王越没有储物袋,也没有长剑,弯腰折了一截笔直树枝,可做长枪。
想要我的灵石,想取我的性命,拿命来换吧!
电闪雷鸣,暴雨倾盆!
王越一手持棍,一手插进怀里,紧紧握住一块灵石,悄悄吸收着灵气,恢复自身的力量。
只是,炼气期一层的实力,吸取灵石的速度慢如蜗牛。张承宗已经不给王越恢复力量的机会。
一剑冲天,平地直跃六七丈,脚尖在树干上一点,借力使力,又往上蹿了三四丈,此刻已经接近王越。
王越长啸一声,举棍跃下,在张承宗旧力使完,新力未生之际,一棍当头劈下。
“呜”的一声,瞬间就砸到张承宗头顶。离头皮还有三寸的功夫,张承宗却长笑一声,一拧身,竟然如陀螺般飞旋,凭空移开半米,同时一剑削向王越喉咙。
这就是炼气一层和炼气三层的差距。
王越极力后仰,同时提棍,横在身前。这几乎是修炼多年武技的吓意识动作,可惜他忘了手中拿的只是一根树枝,并非金属兵器。
嚓的一声,剑过棍断,同时一注血花飞溅,胸口处被剑划出一道长长的口子。
两人交错而过,一上一下。张承宗却冷笑一声,凌空转身,瞬间变出头下脚上,朝正在坠落的王越追去。
王越焦急万分,越是焦急,却越是冷静。暴雨砸痛了他的眼睛,他仍是倔强的望上观看,差距太大了,逃又逃不了,王越知道,自己想要活下去,只能杀掉张承宗。
“炼气三层又如何?我就不信……”想到这里,王越借着大雨,伸手抓住一根树枝,嗖的一声,闪进了浓密的树枝树叶中。
咔嚓嚓!
又是一阵电闪雷鸣,明亮之后,光线显得更加昏暗。
张承宗眼前一花,王越竟然消失了,空气中留下淡淡的灵气波动。
虽然是炼气一层,也能用简单的法术。
“哼!雕虫小技!还敢丢人现眼?”张承宗话虽这么说,心里却气得不轻,王越正是靠着这些雕虫小技才活到今天,虽然不是早早的布下了**阵,他没有一点信心能找到王越。
张承宗长剑一挥,唰唰唰唰,几十剑斩出,顿时把王越消失的地方斩得枝凌叶落,狼籍不堪。

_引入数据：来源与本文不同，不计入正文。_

-- ==== Sys2Proof/Machine/PlanImage.lean ====
section
/-! DEFINITION. The plan image (R176 to R178, R199, R226, R269, R309), the op record's fields (Table 6.4), and the checks of
binding enable on the image and its records (Tables 6.7, 8.1, 8.2, 9.5). -/

namespace Sys2Proof.Machine

/-! ### Fields -/

/-- OPCODE of a record. -/
def rOp (x : Nat) : Nat := fld x 0 8
/-- FLAGS. -/
def rFlags (x : Nat) : Nat := fld x 8 8
/-- LAYER. -/
def rLayer (x : Nat) : Nat := fld x 16 16
/-- BEAT. -/
def rBeat (x : Nat) : Nat := fld x 32 24
/-- SLOT: the pass slot. -/
def rSlot (x : Nat) : Nat := fld x 56 4
/-- ENGINE. -/
def rEngine (x : Nat) : Nat := fld x 60 4
/-- TILE_A. -/
def rTileA (x : Nat) : Nat := fld x 64 5
/-- CNT_A. -/
def rCntA (x : Nat) : Nat := fld x 69 5
/-- TILE_B. -/
def rTileB (x : Nat) : Nat := fld x 74 5
/-- CNT_B. -/
def rCntB (x : Nat) : Nat := fld x 79 5
/-- TILE_D. -/
def rTileD (x : Nat) : Nat := fld x 84 5
/-- CNT_D. -/
def rCntD (x : Nat) : Nat := fld x 89 5
/-- PLANE: the tenant plane number. -/
def rPlane (x : Nat) : Nat := fld x 96 6
/-- RSHIFT. -/
def rShift (x : Nat) : Nat := fld x 102 3
/-- ROW_BLOCK. -/
def rRow (x : Nat) : Nat := fld x 105 8
/-- COL_BLOCK. -/
def rCol (x : Nat) : Nat := fld x 113 12
/-- OPND_A. -/
def rOpA (x : Nat) : Nat := fld x 128 32
/-- OPND_B. -/
def rOpB (x : Nat) : Nat := fld x 160 32
/-- IMM. -/
def rImm (x : Nat) : Nat := fld x 192 16
/-- LEN. -/
def rLen (x : Nat) : Nat := fld x 208 16
/-- SEQ_MASK. -/
def rMask (x : Nat) : Nat := fld x 224 4
/-- RSEQ. -/
def rSeq (x : Nat) : Nat := fld x 240 16

/-- The sequence slots a record serves, ascending. -/
def maskSlots (x : Nat) : List Nat := (List.range 4).filter fun i => bitOf (rMask x) i
/-- The one slot of a record that serves one. -/
def oneSlot (x : Nat) : Nat := (maskSlots x).headD 0

/-- Bits lo .. lo + n - 1 as a mask. -/
def maskAt (lo n : Nat) : Nat := (2 ^ n - 1) * 2 ^ lo

/-- The bits that an opcode uses (Table 6.6); the others are reserved (R179). -/
def recordBits (op imm : Nat) : Nat :=
  let layer := maskAt 16 16
  let ta := maskAt 64 10
  let tb := maskAt 74 10
  let td := maskAt 84 10
  let rb := maskAt 105 8
  let cb := maskAt 113 12
  let oa := maskAt 128 32
  let ob := maskAt 160 32
  let len := maskAt 208 16
  let seq := maskAt 224 4
  let im := maskAt 192
  let fl := maskAt 8
  let act := imm % 16
  maskAt 0 8 + maskAt 32 24 + maskAt 240 16 +
  (if op = 0x00 ∨ op = 0x02 then 0
   else if op = 0x01 then layer
   else if op = 0x03 then oa + im 4 + seq
   else if op = 0x04 then len + fl 4
   else if op = 0x10 then layer + rb + oa + im 16 + seq + fl 1
   else if op = 0x11 then layer + maskAt 56 8 + maskAt 96 9 + rb + cb + im 16 + seq + fl 4
   else if op = 0x20 then layer + cb + oa + im 16 + seq
   else if op = 0x30 then layer + cb + ob + im 16 + fl 2
   else if op = 0x31 then layer + cb + oa + ob + im 16 + fl 1
   else if op = 0x32 then layer + oa + ob + len + fl 2
   else if op = 0x40 then
     ta + tb + td + oa + ob + len + im 4 +
     (if act = 5 ∨ act = 6 then layer + cb
      else if act = 7 then layer + seq + maskAt 200 8 + fl 1 else 0)
   else if op = 0x41 then ta + oa + len + td + im 6
   else if op = 0x50 then ta + tb + td + im 9 + fl 1
   else if op = 0x51 then ta + td + seq
   else if op = 0x52 then ta + tb + td + im 9
   else if op = 0x53 then ta + ob + len
   else if op = 0x54 then layer + ta + ob + td + im 9 + len
   else if op = 0x60 then layer + seq + len
   else if op = 0x61 then td + oa + len + seq
   else if op = 0x62 then layer + oa + seq
   else if op = 0x70 ∨ op = 0x71 ∨ op = 0x72 then oa + ob + len
   else 0)
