/-- Bytes of one frame written for binding `b`: into a frame of another owner they are discarded (R352). -/
def putOf (b a : Nat) (bs : List Byte) (s : State) : State :=
  if owner s (a / 65536) = .tenant b then memPut a bs s else servingFault b (a / 65536) (a % 65536 / 256) true s

/-- A frame about to be read for binding `b` passes the frame owner check, or the read is a fault (R352). -/
def readChecked (b f : Nat) (s : State) : State := if owner s f = .tenant b then s else servingFault b f 0 false s

/-! ### Page tables (R230, R231) -/

/-- An entry of a page-table frame of binding `b`. -/
def pte (s : State) (b f i : Nat) : Nat := leAt (memOf s b (65536 * f + 8 * i) 8) 0 8

/-- An entry of a page-table frame written. -/
def setPte (b f i v : Nat) (s : State) : State := putOf b (65536 * f + 8 * i) (leBytes 8 v) s

/-- FRAME of an entry. -/
def pteFrame (v : Nat) : Nat := fld v 0 24
/-- VALID of an entry. -/
def pteValid (v : Nat) : Bool := bitOf v 24
/-- SHARED of an entry. -/
def pteShared (v : Nat) : Bool := bitOf v 25

/-- The table frame that holds page `p` of a stream, if the directories name one. -/
def tableFrame (s : State) (b root stream p : Nat) : Option Nat :=
  let r := pte s b root stream
  if !pteValid r then none
  else
    let d := pte s b (pteFrame r) (p / 8192)
    if pteValid d then some (pteFrame d) else none

/-- The page-table entry of page `p` of a stream; 0 where none exists. -/
def pageEntry (s : State) (b root stream p : Nat) : Nat :=
  match tableFrame s b root stream p with
  | none => 0
  | some t => pte s b t (p % 8192)

/-- Translations of a page invalidated in every core share of the binding's cores and in its overflow share (R231). -/
def dropTranslation (b c stream p : Nat) (s : State) : State :=
  let hit (e : Option TsEntry) : Bool :=
    match e with | some t => t.ctx == c && t.stream == stream && t.page == p | none => false
  let s1 := forAll (mapCores s b) (fun k s =>
    let n := ((core s k).ts.filter fun x => hit x.2).length
    if n = 0 then s
    else bump (clOf k) 0x718 n (modCore k (fun q => { q with ts := q.ts.filter fun x => !hit x.2 }) s)) s
  let o := (brun s1 b).ovfShare
  let keep := o.filter fun x => !(x.1 == c && x.2.1 == stream && x.2.2.1 == p)
  if keep.length = o.length then s1
  else bumpHome b 0x718 (o.length - keep.length) (modBrun b (fun r => { r with ovfShare := keep }) s1)

/-- A frame to be returned at the next stage 5 (R267, R281). -/
def returnLater (b f : Nat) (s : State) : State := modBrun b (fun r => { r with returns := r.returns ++ [f] }) s

/-! ### Prefix trees (R275 to R281) -/

/-- A node of a binding's tree. -/
def node (s : State) (b n : Nat) : Option Node := look (fun _ => none) (brun s b).tree n

/-- The children of a node that stand in the tree, by ascending index. -/
def children (s : State) (b n : Nat) : List Nat :=
  ((brun s b).tree.filter fun p => match p.2 with | some x => x.inTree && x.parent == n && p.1 != 0 | none => false).map (·.1)

/-- The first of a list of node indices, 0xFFFF_FFFF for none. -/
def firstOf (l : List Nat) : Nat := l.headD 0xFFFFFFFF

/-- The 32 bytes of node `n` (Table 9.6): a node's children stand in a chain by ascending index (log entry 133). -/
def nodeEntry (s : State) (b n : Nat) : List Byte :=
  let first := firstOf (children s b n)
  match node s b n with
  | none => if n = 0 then leBytes 32 (packBits [(0, 32), (first, 32), (0xFFFFFFFF, 32), (0, 56), (1, 8), (0, 96)]) else leBytes 32 0
  | some x =>
    let next := if x.inTree then firstOf ((children s b x.parent).filter fun i => decide (n < i)) else 0xFFFFFFFF
    leBytes 32 (packBits [(x.parent, 32), (first, 32), (next, 32), (x.count, 32), (x.pins, 16), (x.tokens.length - 1, 8),
      (bit x.inTree, 8), (x.lastUsed.toNat, 32), (x.setFrame, 24), (0, 8), (x.hash.toNat, 32)])

/-- A node's bytes laid in the binding's prefix-tree region (R275, R201). -/
def layNode (b n : Nat) (s : State) : State :=
  match (brun s b).treeBase[n / 2048]? with
  | none => s
  | some f => putOf b (65536 * f + 32 * (n % 2048)) (nodeEntry s b n) s

/-- A node replaced, and its bytes, its parent's and its siblings' laid again. -/
def setNode (b n : Nat) (x : Option Node) (s : State) : State :=
  let up (s : State) : List Nat := match node s b n with | none => [] | some y => y.parent :: children s b y.parent
  let s1 := modBrun b (fun r => { r with tree := put (fun _ => none) r.tree n x }) s
  forAll ((n :: up s ++ up s1).dedup) (layNode b) s1

/-- A node changed. -/
def modNode (b n : Nat) (f : Node → Node) (s : State) : State :=
  match node s b n with
  | none => s
  | some x => setNode b n (some (f x)) s

/-- Depth of a node: 0 for the root. -/
def depthOf (s : State) (b : Nat) : Nat → Nat → Nat
  | 0, _ => 0
  | fuel + 1, n => if n = 0 then 0 else match node s b n with | none => 0 | some x => 1 + depthOf s b fuel x.parent

/-- Depth of a node of a binding's tree. -/
def nodeDepth (s : State) (b n : Nat) : Nat := depthOf s b ((brun s b).tree.length + 1) n

/-- A record's reference on the node of its shared page `p` dropped, once its page table names none of the node's frames (R268,
R278); `stream` and `frame` are the entry that was cleared. -/
def dropReference (b c p stream frame : Nat) (s : State) : State :=
  match (ctxRun s c).refs.find? fun n => match node s b n with | some x => x.frames.contains (stream, frame) | none => false with
  | none => s
  | some n =>
    let named := match node s b n with
      | none => false
      | some x => x.frames.any fun q =>
          let e := pageEntry s b (ctx s c).root.toNat q.1 p
          pteValid e && pteFrame e == q.2
    if named then s
    else modCtxRun c (fun r => { r with refs := r.refs.filter (· != n) }) (modNode b n (fun x => { x with count := x.count - 1 }) s)

/-- A page of a record given back: its entry is cleared, and a private page's frame returns at stage 5 (R267, R268). -/
def dropPage (b c stream p : Nat) (s : State) : State :=
  match tableFrame s b (ctx s c).root.toNat stream p with
  | none => s
  | some t =>
    let e := pte s b t (p % 8192)
    if !pteValid e then s
    else
      let s1 := dropTranslation b c stream p (setPte b t (p % 8192) 0 s)
      if pteShared e then dropReference b c p stream (pteFrame e) s1 else returnLater b (pteFrame e) s1

/-- A node with no holder and no pin gives its frames back, and its slot becomes free (R281). -/
def freeNode (b n : Nat) (s : State) : State :=
  match node s b n with
  | none => s
  | some x =>
    if x.count = 0 ∧ x.pins = 0 ∧ n ≠ 0 then
      forAll (x.setFrame :: x.frames.map (·.2)) (fun f => returnFrame b true f) (setNode b n none s)
    else s

/-- The leaf of a binding's tree that eviction takes: COUNT 1, lowest LAST_USED, lowest index (R280). -/
def evictable (s : State) (b : Nat) : Option Nat :=
  let c := (brun s b).tree.filterMap fun p => match p.2 with
    | some x => if x.inTree ∧ x.count = 1 ∧ p.1 ≠ 0 ∧ (children s b p.1).isEmpty then some (x.lastUsed.toNat, p.1) else none
    | none => none
  (c.foldl (fun (a : Option (Nat × Nat)) p => match a with
    | none => some p
    | some q => if p.1 < q.1 then some p else some q) none).map (·.2)

/-- One leaf evicted (R280). -/
def evictOne (b : Nat) (s : State) : Option State :=
  (evictable s b).map fun n =>
    freeNode b n (bumpHome b 0x820 1 (modNode b n (fun x => { x with inTree := false, count := 0 }) s))

/-- Every leaf that eviction may take, evicted in turn: what a shortage that stands leaves behind (R280). -/
def evictAll (b : Nat) (s : State) : State :=
  upto (brun s b).tree.length (fun _ s => (evictOne b s).getD s) s

/-- A frame charged to the binding, with eviction when short (R280). -/
def allocEvict (b : Nat) : Nat → State → Option (Nat × State)
  | 0, s => allocFrame b (homeCluster s b / 28) true s
  | fuel + 1, s =>
    match allocFrame b (homeCluster s b / 28) true s with
    | some r => some r
    | none => match evictOne b s with
      | none => none
      | some s1 => allocEvict b fuel s1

木屑纷飞中,一根尖锐的木枝刺出,噗的一声,刺进了张承宗的大腿。
张承宗不恼反喜,反手一道剑光斩过,身前这颗大树被劈成两半,其中一片轰然倒地,另一半依然坚强的挺立。
“嗯?没有血迹?”张承宗的脸色更加冷峻,不是没有血迹,而是没有王越的血迹,他自己腿上的鲜血仍在滴滴嗒嗒的往外涌。
张承宗落地,一拍储物袋,从里面拿出一个青花瓷瓶,倒出一些白色粉末,洒在腿上伤口处,鲜血一遇粉末,顿时凝固,伤口以肉眼能见的速度愈合结疤。

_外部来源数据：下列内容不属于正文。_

-- ==== Sys2Proof/Machine/Commands.lean ====
section
/-! DEFINITION. Packet dispatch and the commands on context records: prefill, generate, cancel, flush and query (R262, R263,
R272, R276, R286, R375 to R385). -/

namespace Sys2Proof.Machine

/-- Why a command on a binding's records is not accepted (R376, R335): the ring, an EMPTY or a RELEASING binding. `placement`
holds for query kinds 2 and 3. -/
def bindingStatus (s : State) (c : Cmd) (placement : Bool) : Option Nat :=
  let b := c.binding.toNat
  let e := entry s b
  let priv := (ring s c.ring).priv
  if placement ∧ !priv then some 9
  else if e.st = 0 then some 9
  else if !priv ∧ e.ring.toNat ≠ c.ring.val then some 9
  else if e.st = 5 then some 0x0C else none

/-! ### Opening a record (R262, R263, R276) -/

/-- The bytes of a plan's quantisation state block (R134, R138). -/
def stateBytes (p : List Byte) : Nat :=
  (List.range (plLayers p)).foldl (fun a l =>
    a + (if lyCarry p l then 2 * lyW p l else 0) + 2 * (lyW p l / 32)
      + (if lyAttn p l ∧ lyKvCarry p l then 4 * atHkv p l * atDh p l else 0)) 0

/-- `n` frames charged to a binding, with eviction when short (R280); false where they cannot be had. -/
def allocMany (b : Nat) : Nat → List Nat → State → List Nat × Bool × State
  | 0, fs, s => (fs, true, s)
  | n + 1, fs, s =>
    match allocCharged b s with
    | none => (fs, false, s)
    | some (f, s1) => allocMany b n (fs ++ [f]) s1

/-- Leading tokens on which two lists agree. -/
def agree : List W32 → List W32 → Nat
  | a :: t, b :: u => if a = b then 1 + agree t u else 0
  | _, _ => 0

/-- The descent of R276 through full children: the nodes taken, deepest last. -/
def descend (s : State) (b t : Nat) : Nat → Nat → Nat → List W32 → List Nat
  | 0, _, _, _ => []
  | fuel + 1, n, limit, toks =>
    if limit < t then []
    else
      match (children s b n).find? fun i => match node s b i with
          | some x => x.tokens.length == t && x.tokens == toks.take t | none => false with
      | none => []
      | some i => i :: descend s b t fuel i (limit - t) (toks.drop t)

/-- The child of a node that agrees longest with the tokens, within a limit; ties to the lower index (R276). -/
def finalChild (s : State) (b n limit : Nat) (toks : List W32) : Option (Nat × Nat) :=
  (children s b n).foldl (fun (a : Option (Nat × Nat)) i =>
    let m := match node s b i with | some x => min limit (agree x.tokens toks) | none => 0
    match a with
    | none => if 1 ≤ m then some (i, m) else none
    | some q => if q.2 < m then some (i, m) else a) none

/-- What an opening command's record is given. -/
structure OpenArgs where
  tokens  : List W32
  count   : Nat
  share   : Bool
  keep    : Bool
  sampled : Bool
  topk    : Nat
  temp    : Nat
  seed    : Nat
  gen     : Nat
  limit   : Nat
  stop0   : Nat
  stop1   : Nat

/-- The prefix match of R276 for record `r`: pins, PREFIX_NODE, starting LENGTH and COPYING. -/
def matchPrefix (b r : Nat) (a : OpenArgs) (s : State) : State :=
  let t := pageTokens (planOf s b)
  let lim := min (a.count - 1) (a.tokens.length - 1)
  let full := descend s b t (lim / max 1 t) 0 lim a.tokens
  let rest := a.tokens.drop (full.length * t)
  let fin := finalChild s b (full.getLast?.getD 0) (lim - full.length * t) rest
  let taken := full ++ (match fin with | some q => [q.1] | none => [])
  let base := full.length * t
  let len := base + (match fin with | some q => q.2 | none => 0)
  if len = 0 then s
  else
    let s1 := forAll taken (fun n => modNode b n fun x => { x with pins := x.pins + 1, lastUsed := (entry s b).steps }) s
    let s2 := modCtx r (fun x => { x with
      length := BitVec.ofNat 23 len, copying := fin.isSome,
      prefNode := match full.getLast? with | some n => BitVec.ofNat 32 n | none => 0xFFFFFFFF }) s1
    let part := (a.tokens.drop base).take (len - base)
    let s3 := modCtxRun r (fun q => { q with
      matched := taken, copyFrom := fin.map (·.1), fillFrom := len, filled := len, shareFrom := base, shareToks := part }) s2
    -- the tokens of a page the record shares in part stand in its token buffer (R272)
    (part.foldl (fun (p : Nat × State) t => (p.1 + 1, setToken r p.1 t p.2)) (base, s3)).2

/-- A record opened for a binding (R263): frames and fields; false where the frames cannot be had, with the state that the eviction of
R280 left. -/
def openOne (b r role : Nat) (a : OpenArgs) (s : State) : Bool × State :=
  let p := planOf s b
  let n := 3 + ceilDiv (stateBytes p) 65536
  let got := allocMany b n [] s
  if !got.2.1 then (false, forAll got.1 (returnFrame b true) got.2.2)
  else
    let f := got.1
    let share := a.share && decide ((streams p).length < 8064) && !((attnLayers p).any fun l => atRing p l != 0)
    let s1 := setCtxRun (setCtx (clearFrame (f.getD 0 0) got.2.2) r
      { st := 1, role := BitVec.ofNat 2 role, share := share, sampled := a.sampled, keep := a.keep, tenant := BitVec.ofNat 12 b,
        root := BitVec.ofNat 24 (f.getD 0 0), tokbuf := BitVec.ofNat 24 (f.getD 1 0), qstate := BitVec.ofNat 24 (f.getD 2 0),
        topk := BitVec.ofNat 4 a.topk, temp := BitVec.ofNat 16 a.temp, inputEnd := BitVec.ofNat 23 a.count,
        genLeft := BitVec.ofNat 24 a.gen, limit := BitVec.ofNat 23 a.limit, stop0 := BitVec.ofNat 32 a.stop0,
        stop1 := BitVec.ofNat 32 a.stop1, draftLen := if role = 1 then BitVec.ofNat 6 (plKmax p) else 0,
        prefNode := 0xFFFFFFFF, seed := BitVec.ofNat 32 a.seed }) r { prompt := a.count, qframes := f.drop 3, fillEnd := a.count }
    (true, modEntry b (fun e => { e with ctxUsed := e.ctxUsed + 1 }) s1)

突然,一根石刺从张承宗脚下钻出,他惨叫一声,脸上出现骇色,一剑削断仍在生长的石刺,身在半空,往脚下的地面连斩十多剑。
轰轰轰轰轰!飞沙走石,混合着泥浆、碎叶,把脚下的地面翻了一遍,顿时变得千疮百孔。王越的身影从沙石中隐现,连退数十步,靠在一棵巨树上,咳出几口鲜血,消瘦的面庞更加苍白。实力相差太大,被剑气震伤了经脉,他已经无法使出任何法术了。

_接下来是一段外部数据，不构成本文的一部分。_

/-- One read of lock register `k`: the old word is returned and LOCK is left at 1 (Table 13.7); the host reads 0 and sets
nothing below phase 7 (R429). -/
def readLock (k : Nat) (m : Master) (s : State) : State :=
  if m = .host ∧ below7 s then emit (.lockRead m k 0) s
  else
    let l := lockReg s k
    let s1 := emit (.lockRead m k (BitVec.ofNat 32 (lockWord l))) s
    if l.held then s1 else setLock s1 k { held := true, taker := BitVec.ofNat 8 (takerCode m) }

/-- A write of a lock register (R414): of 0 it releases the lock, whoever holds it; of 1 it has no effect. -/
def writeLock (k : Nat) (m : Master) (v : W32) (s : State) : State :=
  if (m = .host ∧ below7 s) ∨ bitOf v.toNat 0 then s else setLock s k { lockReg s k with held := false }

/-- LOCK_TAKE (R415): the writes of one cycle, then its reads in their fixed order. -/
def execLockTake (k : Fin 64) (c : LockCycle) (s : State) : Host.Outcome State Fault Refusal :=
  .next (forAll (c.readers.foldl (fun l m => insReader m l) []) (fun m s => readLock k m s)
    (forAll c.writes (fun x s => writeLock k x.1 x.2 s) s))

/-- LOCK_RELEASE (R414). -/
def execLockRelease (k : Fin 64) (m : Master) (v : W32) (s : State) : Host.Outcome State Fault Refusal := .next (writeLock k m v s)

/-! ### Host messages -/

/-- The host message that firmware handles next, in SEQ order, while it serves (R401, R413): the oldest copy it has drained, else the one
in the mailbox; with its SEQ. -/
def nextMsg (s : State) : Option (Byte × List W32) :=
  if (leadCluster s).isSome ∧ !below7 s then
    match s.mail.inQ with
    | x :: _ => some x
    | [] => if (mbox s 0).full then some ((mbox s 0).seq, hostWords s) else none
  else none

/-- The words of the next host message. -/
def hostMsg (s : State) : Option (List W32) := (nextMsg s).map (·.2)

/-- TYPE of a message (Table 13.5). -/
def msgType (ws : List W32) : Nat := fld (ws.headD 0).toNat 0 8
/-- WORDS of a message. -/
def msgWords (ws : List W32) : Nat := fld (ws.headD 0).toNat 8 4
/-- Data word `i` of a message. -/
def msgAt (ws : List W32) (i : Nat) : Nat := (ws.getD i 0).toNat

/-- The next message handled and acknowledged (R410, R413): a copy drained before, or the mailbox drained now, with a collision cleared
and the message released. -/
def drainHost (s : State) : State :=
  match s.mail.inQ with
  | x :: t => acknowledge 0 (BitVec.ofNat 32 (256 + x.1.toNat)) { s with mail := { s.mail with inQ := t } }
  | [] =>
  let b := mbox s 0
  acknowledge 0 (BitVec.ofNat 32 (256 + b.seq.toNat)) (setMbox s 0 { b with collision := false, full := false, irq := false })

/-- The reply envelope and status (R412): TYPE with bit 7 set, the TAG of the request. -/
def reply (ws : List W32) (status : Nat) (more : List Nat) : List W32 :=
  BitVec.ofNat 32 ((msgType ws % 128 + 128) + (1 + more.length) % 16 * 2 ^ 8 + fld (ws.headD 0).toNat 16 16 * 2 ^ 16)
    :: BitVec.ofNat 32 status :: more.map (BitVec.ofNat 32)

/-- A host message of type `t` handled: an unknown type, and a message with a reserved bit that is not zero (R413), is answered by any of
the rows of Table 13.6; another known type waits for its own row. `words` is the type's WORDS, `ok` its range check, `act` its effect and
`more` its reply words. -/
def hostMessage (t words : Nat) (ok : List W32 → Bool) (act : List W32 → State → State) (more : List Nat) (s : State) :
    State :=
  match hostMsg s with
  | none => s
  | some ws =>
    let ty := msgType ws
    if fld (ws.headD 0).toNat 12 4 ≠ 0 then fwSend (reply ws 3 []) (drainHost s)
    else if ty = t then
      if msgWords ws ≠ words then fwSend (reply ws 2 []) (drainHost s)
      else if !ok ws then fwSend (reply ws 3 []) (drainHost s)
      else fwSend (reply ws 0 more) (act ws (drainHost s))
    else if 1 ≤ ty ∧ ty ≤ 5 then s
    else fwSend (reply ws 1 []) (drainHost s)

/-- A calendar set accepted (R515): it takes effect at the next tick. -/
def acceptCalendar (v : W64) (s : State) : State := { s with lar := { s.lar with calSets := s.lar.calSets ++ [v] } }

/-- A limit a POWER_LIMIT_SET may carry (Table 13.6). -/
def limitOk (w : Nat) : Bool := 300 ≤ w && w ≤ 850 && w % 25 == 0

/-- A limit set accepted (R467): it takes effect at the end of the window. -/
def acceptLimit (w : Nat) (src : Source) (s : State) : State :=
  { s with pow := { s.pow with nextLimit := some (BitVec.ofNat 10 w, src) } }

/-- The calendar as reply words: seconds, 64 bits, and the fraction. -/
def calWords (s : State) : List Nat :=
  let c := s.lar.calendar.toNat
  [c / 2 ^ 15 % 2 ^ 32, c / 2 ^ 15 / 2 ^ 32, c % 2 ^ 15]

/-- A PING handled (Table 13.6). -/
def msgPing (s : State) : State := hostMessage 1 0 (fun _ => true) (fun _ s => s) [s.ident.fwVersion.toNat] s

/-- A CALENDAR_SET handled (Table 13.6, R515). -/
def msgCalendarSet (s : State) : State :=
  hostMessage 2 3 (fun ws => decide (msgAt ws 2 < 2 ^ 17 ∧ msgAt ws 3 < 2 ^ 15))
    (fun ws => acceptCalendar (BitVec.ofNat 64 ((msgAt ws 1 + msgAt ws 2 * 2 ^ 32) * 2 ^ 15 + msgAt ws 3))) [] s

/-- A CALENDAR_GET handled (Table 13.6). -/
def msgCalendarGet (s : State) : State := hostMessage 3 0 (fun _ => true) (fun _ s => s) (calWords s) s

/-- A POWER_LIMIT_SET handled (Table 13.6, R467). -/
def msgLimitSet (s : State) : State :=
  hostMessage 4 1 (fun ws => limitOk (msgAt ws 1)) (fun ws => acceptLimit (msgAt ws 1) .hostMsg) [] s

/-- A POWER_LIMIT_GET handled (Table 13.6). -/
def msgLimitGet (s : State) : State :=
  hostMessage 5 0 (fun _ => true) (fun _ s => s) [s.pow.limitSet.toNat, s.pow.limitForce.toNat] s

/-- The next host message handled, whatever its type. -/
def handleNext (s : State) : State :=
  match (hostMsg s).map msgType with
  | some 2 => msgCalendarSet s
  | some 3 => msgCalendarGet s
  | some 4 => msgLimitSet s
  | some 5 => msgLimitGet s
  | _ => msgPing s

/-- An acknowledgement by the receiver (R406). Firmware acknowledges a host message by handling it, in SEQ order and with one reply each
(R413): it never acknowledges one that waits otherwise. -/
def ackBy (mb : Nat) (v : W32) (s : State) : State :=
  match (if mb = 0 ∧ bitOf v.toNat 8 then nextMsg s else none) with
  | none => pumpMail (acknowledge mb v s)
  | some x =>
    if BitVec.ofNat 8 v.toNat = x.1 then handleNext s
    else if BitVec.ofNat 8 v.toNat = (mbox s 0).seq then s
    else acknowledge mb v s

/-- ACK_GO (R406) by the receiver, with the other events of the cycle: a GO comes first, and a matching acknowledgement wins over the
timer's expiry (R407). -/
def execAckGo (mb : Fin 114) (m : Master) (v : AckWrite) (s : State) : Host.Outcome State Fault Refusal :=
  .next ((if v.same.expiry then expire mb else id)
    (let t := senderFirst mb v.same s; if isReceiver s mb m then ackBy mb v.v t else t))

/-- PING (Table 13.6). -/
def execPing (s : State) : Host.Outcome State Fault Refusal := .next (msgPing s)

/-- CALENDAR_SET (Table 13.6, R515). -/
def execCalendarSet (s : State) : Host.Outcome State Fault Refusal := .next (msgCalendarSet s)

/-- CALENDAR_GET (Table 13.6). -/
def execCalendarGet (s : State) : Host.Outcome State Fault Refusal := .next (msgCalendarGet s)

/-- POWER_LIMIT_SET (R467): from the host mailbox, or over MCTP. -/
def execPowerLimitSet (src : Source) (watts : W32) (s : State) : Host.Outcome State Fault Refusal :=
  .next (
    match src with
    | .hostMsg => msgLimitSet s
    | .mgmtMsg =>
      let ok := limitOk watts.toNat
      emit (.mgmt 0x04 (if ok then 0 else 3) [] [])
        (if ok then acceptLimit watts.toNat .mgmtMsg { s with ident := { s.ident with mctpMessages := s.ident.mctpMessages + 1 } }
         else { s with ident := { s.ident with mctpMessages := s.ident.mctpMessages + 1 } }))

/-- POWER_LIMIT_GET (Table 13.6). -/
def execPowerLimitGet (s : State) : Host.Outcome State Fault Refusal := .next (msgLimitGet s)

/-- CLUSTER_WAKE (R408, R466): the domain of an enabled cluster is restored, and a waiting message sets the control core's
interrupt. -/
def execClusterWake (cluster : Fin 112) (s : State) : Host.Outcome State Fault Refusal :=
  let p := cluster.val
  let s1 := ungate p s
  let wake (mb : Nat) (s : State) : State :=
    if (mbox s mb).full then setMbox s mb { mbox s mb with irq := true } else s
  let s2 := wake (2 + p) s1
  .next (if !enabledCl s p then s else if leadCluster s2 = some p then wake 0 s2 else s2)

end Sys2Proof.Machine
end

张承宗单腿站地,面色狰狞,用剑遥指王越,冷声道:“以前是我小看你了!你这个废物,竟然把我逼得这么狼狈,等会我要把你千刀万剐,方解心头之恨。”
“哈哈,说我是废物,你也不嫌脸红!我王越是没有修炼天赋,从五岁开始修炼,修炼到十五岁,仍然是炼气一层的废物,可你张承宗身为张家嫡系子孙,用灵药灵石无数,如今三十岁了,也只不过是炼气三层,而同龄之人,早已是五层或者六层了,你我就别五十步笑一百步了!彼此彼此!咳……噗……”一口气没上来,王越又喷出一口鲜血。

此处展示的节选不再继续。